> Directions for this task:
Below are records; reproduce exactly the lines from the one that has "pumpHeld ue (settle" through the one that has "32) && headerDue s h b)", ends included, and nothing more.

(Saved data entries)
/-- An island of an armed half stops when its half's counter reaches T, the first of all putting the curfew in force and the stop into every RUNNING buffer; the last
of East's tells West (R427, R430). At dawn what stood goes on: deadlines moved by the time it lasted, the captured frames delivered, the
islands released, the area given back (R431). A header of a RUNNING or TRIGGERED sub-buffer is written anew, and what waits for remote
buffers leaves (R414, R419). -/
def Obligations.CurfewAndHeadersComplete : Prop :=
  (∀ i, does (.curfewStop i) served (fun s => mayStop s i && (islandsOf s true).contains i && s.curfew.armedW)
    (fun s => stoppedIfReady (onCurfew (fun c => { c with stopped := c.stopped ++ [i] })
      (if s.curfew.inForce then s else markStop (onCurfew (fun c => { c with state := 2, inForce := true }) s))))) ∧
  (∀ i, does (.curfewStop i) served (fun s => mayStop s i && !(islandsOf s true).contains i && (islandsOf s false).contains i && s.curfew.armedE)
    (fun s => stoppedIfReady (tellStopped (onCurfew (fun c => { c with stopped := c.stopped ++ [i] })
      (if s.curfew.inForce then s else markStop (onCurfew (fun c => { c with state := 2, inForce := true }) s)))))) ∧
  (∀ ue, does (.dawnTime ue) fused (fun s => s.curfew.inForce && decide (s.curfew.dawn ≤ now s))
    (fun s =>
      let d := s.curfew.dawn - s.curfew.t
      let t := onCurfew (fun c => { c with stopped := c.stopped.filter (fun i => i ≠ .link 0 ∧ i ≠ .link 1) }) (moveDeadlines d s)
      pumpHeld ue (settle ue (traceCurfewPhase 2 (postOpenEvent 16 evCurfew (leaveArea 2
        (onCurfew (fun c => { c with state := 0 }) (resumeIslands ue (deliverAll ue d t))))))))) ∧
  (∀ h b, does (.traceHeaderRewrite h b) served
    (fun s => decide (h ≤ 1 ∧ b < 32) && headerDue s h b)
    (fun s => settle {} (driveFabric {} (sendRemote h (writeHeader b h s))))) ∧
  (∀ h b, does (.traceHeaderRewrite h b) served
    (fun s => decide (h ≤ 1 ∧ b < 32) && !headerDue s h b)
    (fun s => settle {} (driveFabric {} (sendRemote h s))))

/-! ## The management port, sessions and interfaces -/

/-- Whether a message of the management port is taken in (R513). -/
def mctpTaken (s : State) (m : MctpMsg) : Bool :=
  boxServed s 17 && m.inSequence && decide (m.body.length + 5 ≤ 285) && decide (16 ≤ m.body.length) && m.vendor == s.build.mgmtPen

/-- Whether an operation of the IDE key port may go out at once. -/
def ideFree (s : State) : Bool := tsmServed s && s.ide.current.isNone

> Result for this task:
      pumpHeld ue (settle ue (traceCurfewPhase 2 (postOpenEvent 16 evCurfew (leaveArea 2
        (onCurfew (fun c => { c with state := 0 }) (resumeIslands ue (deliverAll ue d t))))))))) ∧
  (∀ h b, does (.traceHeaderRewrite h b) served
    (fun s => decide (h ≤ 1 ∧ b < 32) && headerDue s h b)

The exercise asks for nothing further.